From the first line of the records through the line containing "(Ready w_SequenceCommandsTakeEffect_4 ((256", retype every line exactly and nothing else.

[[ Data shown open ]]

def w_SequenceCommandsTakeEffect_4 : State :=
    (withCmd ({ unitA.updSk 7 (fun x => { x with known := true, slot := 3 }) with rails := [(7, some {})] }) 256 9 0xd03 [3, 0])

theorem test_SequenceCommandsTakeEffect_4 :
    (Ready w_SequenceCommandsTakeEffect_4 ((256 : Mb)) ((9 : Fin 64)) 0xD03) ∧
    (NoRung w_SequenceCommandsTakeEffect_4) ∧
    (w_SequenceCommandsTakeEffect_4.slotBad ((256 : Mb)) (u8 (payloadOf w_SequenceCommandsTakeEffect_4 ((256 : Mb)) ((9 : Fin 64))) 0) = false) ∧
    (u8 (payloadOf w_SequenceCommandsTakeEffect_4 ((256 : Mb)) ((9 : Fin 64))) 1 = 0) ∧
    (w_SequenceCommandsTakeEffect_4.ownsPort (u8 (payloadOf w_SequenceCommandsTakeEffect_4 ((256 : Mb)) ((9 : Fin 64))) 0) = true) ∧
    (w_SequenceCommandsTakeEffect_4.seqSt (u8 (payloadOf w_SequenceCommandsTakeEffect_4 ((256 : Mb)) ((9 : Fin 64))) 0) = 0) ∧
    (w_SequenceCommandsTakeEffect_4.get CHASSIS_PWR_state = 0) ∧
    (w_SequenceCommandsTakeEffect_4.railSkeins (u8 (payloadOf w_SequenceCommandsTakeEffect_4 ((256 : Mb)) ((9 : Fin 64))) 0) ≠ []) ∧
    after (exec (.seqCtrl ((256 : Mb)) ((9 : Fin 64))) w_SequenceCommandsTakeEffect_4) (fun t => decide ((t.seqSt (u8 (payloadOf w_SequenceCommandsTakeEffect_4 ((256 : Mb)) ((9 : Fin 64))) 0) = 1) ∧ ((t.seq (u8 (payloadOf w_SequenceCommandsTakeEffect_4 ((256 : Mb)) ((9 : Fin 64))) 0)).t0 = w_SequenceCommandsTakeEffect_4.ct ∧ (t.seq (u8 (payloadOf w_SequenceCommandsTakeEffect_4 ((256 : Mb)) ((9 : Fin 64))) 0)).ctrl = some (((256 : Mb)).val, ((9 : Fin 64)).val, 0)) ∧ (t.get (SEQ_STATE_rst (u8 (payloadOf w_SequenceCommandsTakeEffect_4 ((256 : Mb)) ((9 : Fin 64))) 0)) = 1) ∧ (t.skeins = w_SequenceCommandsTakeEffect_4.skeins) ∧ (t.stitches = w_SequenceCommandsTakeEffect_4.stitches) ∧ (t.mem = w_SequenceCommandsTakeEffect_4.mem))) = true := by decide +kernel

def w_SequenceCommandsTakeEffect_5 : State :=
    (withCmd ({ ((unitA.updSk 7 (fun x => { x with known := true, slot := 3, engine := some 2, job := { x.job with skeinState := 2 } })).setF (SEQ_STATE_state 3) 2) with rails := [(7, some { tslot := 2, onDelay := 25, offDelay := 10, sdMs := 5, action := 1 })], railRuns := [(7, { issued := true, good := true })], ct := 8000000 }) 256 9 0xd03 [3, 1])

theorem test_SequenceCommandsTakeEffect_5 :
    (Ready w_SequenceCommandsTakeEffect_5 ((256 : Mb)) ((9 : Fin 64)) 0xD03) ∧
    (NoRung w_SequenceCommandsTakeEffect_5) ∧
    (w_SequenceCommandsTakeEffect_5.slotBad ((256 : Mb)) (u8 (payloadOf w_SequenceCommandsTakeEffect_5 ((256 : Mb)) ((9 : Fin 64))) 0) = false) ∧
    (u8 (payloadOf w_SequenceCommandsTakeEffect_5 ((256 : Mb)) ((9 : Fin 64))) 1 = 1) ∧
    (w_SequenceCommandsTakeEffect_5.ownsPort (u8 (payloadOf w_SequenceCommandsTakeEffect_5 ((256 : Mb)) ((9 : Fin 64))) 0) = true) ∧
    (w_SequenceCommandsTakeEffect_5.seqSt (u8 (payloadOf w_SequenceCommandsTakeEffect_5 ((256 : Mb)) ((9 : Fin 64))) 0) = 2) ∧
    ((w_SequenceCommandsTakeEffect_5.seq (u8 (payloadOf w_SequenceCommandsTakeEffect_5 ((256 : Mb)) ((9 : Fin 64))) 0)).ctrl = none) ∧
    (((7 : Fin 2048)).val ∈ w_SequenceCommandsTakeEffect_5.railSkeins (u8 (payloadOf w_SequenceCommandsTakeEffect_5 ((256 : Mb)) ((9 : Fin 64))) 0)) ∧
    (w_SequenceCommandsTakeEffect_5.skSt ((7 : Fin 2048)) = 2) ∧
    after (exec (.seqCtrl ((256 : Mb)) ((9 : Fin 64))) w_SequenceCommandsTakeEffect_5) (fun t => decide ((t.seqSt (u8 (payloadOf w_SequenceCommandsTakeEffect_5 ((256 : Mb)) ((9 : Fin 64))) 0) = 3) ∧ ((t.seq (u8 (payloadOf w_SequenceCommandsTakeEffect_5 ((256 : Mb)) ((9 : Fin 64))) 0)).t0 = w_SequenceCommandsTakeEffect_5.ct ∧ (t.seq (u8 (payloadOf w_SequenceCommandsTakeEffect_5 ((256 : Mb)) ((9 : Fin 64))) 0)).ctrl = some (((256 : Mb)).val, ((9 : Fin 64)).val, 1)) ∧ (t.get (SEQ_STATE_rst (u8 (payloadOf w_SequenceCommandsTakeEffect_5 ((256 : Mb)) ((9 : Fin 64))) 0)) = 1) ∧ (t.skeins = w_SequenceCommandsTakeEffect_5.skeins) ∧ (t.stitches = w_SequenceCommandsTakeEffect_5.stitches) ∧ (t.mem = w_SequenceCommandsTakeEffect_5.mem))) = true := by decide +kernel

def w_SequenceCommandsTakeEffect_6 : State :=
    (withCmd (unitA.setF (SEQ_STATE_state 3) 4) 256 9 0xd03 [3, 2])

theorem test_SequenceCommandsTakeEffect_6 :
    (Ready w_SequenceCommandsTakeEffect_6 ((256 : Mb)) ((9 : Fin 64)) 0xD03) ∧
    (w_SequenceCommandsTakeEffect_6.slotBad ((256 : Mb)) (u8 (payloadOf w_SequenceCommandsTakeEffect_6 ((256 : Mb)) ((9 : Fin 64))) 0) = false) ∧
    (u8 (payloadOf w_SequenceCommandsTakeEffect_6 ((256 : Mb)) ((9 : Fin 64))) 1 = 2) ∧
    (w_SequenceCommandsTakeEffect_6.ownsPort (u8 (payloadOf w_SequenceCommandsTakeEffect_6 ((256 : Mb)) ((9 : Fin 64))) 0) = true) ∧
    (w_SequenceCommandsTakeEffect_6.seqSt (u8 (payloadOf w_SequenceCommandsTakeEffect_6 ((256 : Mb)) ((9 : Fin 64))) 0) = 4) ∧
    (w_SequenceCommandsTakeEffect_6.skSt (w_SequenceCommandsTakeEffect_6.get (SEQ_STATE_fail_skein (u8 (payloadOf w_SequenceCommandsTakeEffect_6 ((256 : Mb)) ((9 : Fin 64))) 0))) ≠ 5) ∧
    after (exec (.seqCtrl ((256 : Mb)) ((9 : Fin 64))) w_SequenceCommandsTakeEffect_6) (fun t => decide ((t.seqSt (u8 (payloadOf w_SequenceCommandsTakeEffect_6 ((256 : Mb)) ((9 : Fin 64))) 0) = 0) ∧ (Done t ((256 : Mb)) ((9 : Fin 64)) (cmdOf w_SequenceCommandsTakeEffect_6 ((256 : Mb)) ((9 : Fin 64))) 0 0 0) ∧ (t.skeins = w_SequenceCommandsTakeEffect_6.skeins) ∧ (t.stitches = w_SequenceCommandsTakeEffect_6.stitches))) = true := by decide +kernel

[[ Data shown closed ]]

**Answer section:**
def w_SequenceCommandsTakeEffect_4 : State :=
    (withCmd ({ unitA.updSk 7 (fun x => { x with known := true, slot := 3 }) with rails := [(7, some {})] }) 256 9 0xd03 [3, 0])

theorem test_SequenceCommandsTakeEffect_4 :
    (Ready w_SequenceCommandsTakeEffect_4 ((256 : Mb)) ((9 : Fin 64)) 0xD03) ∧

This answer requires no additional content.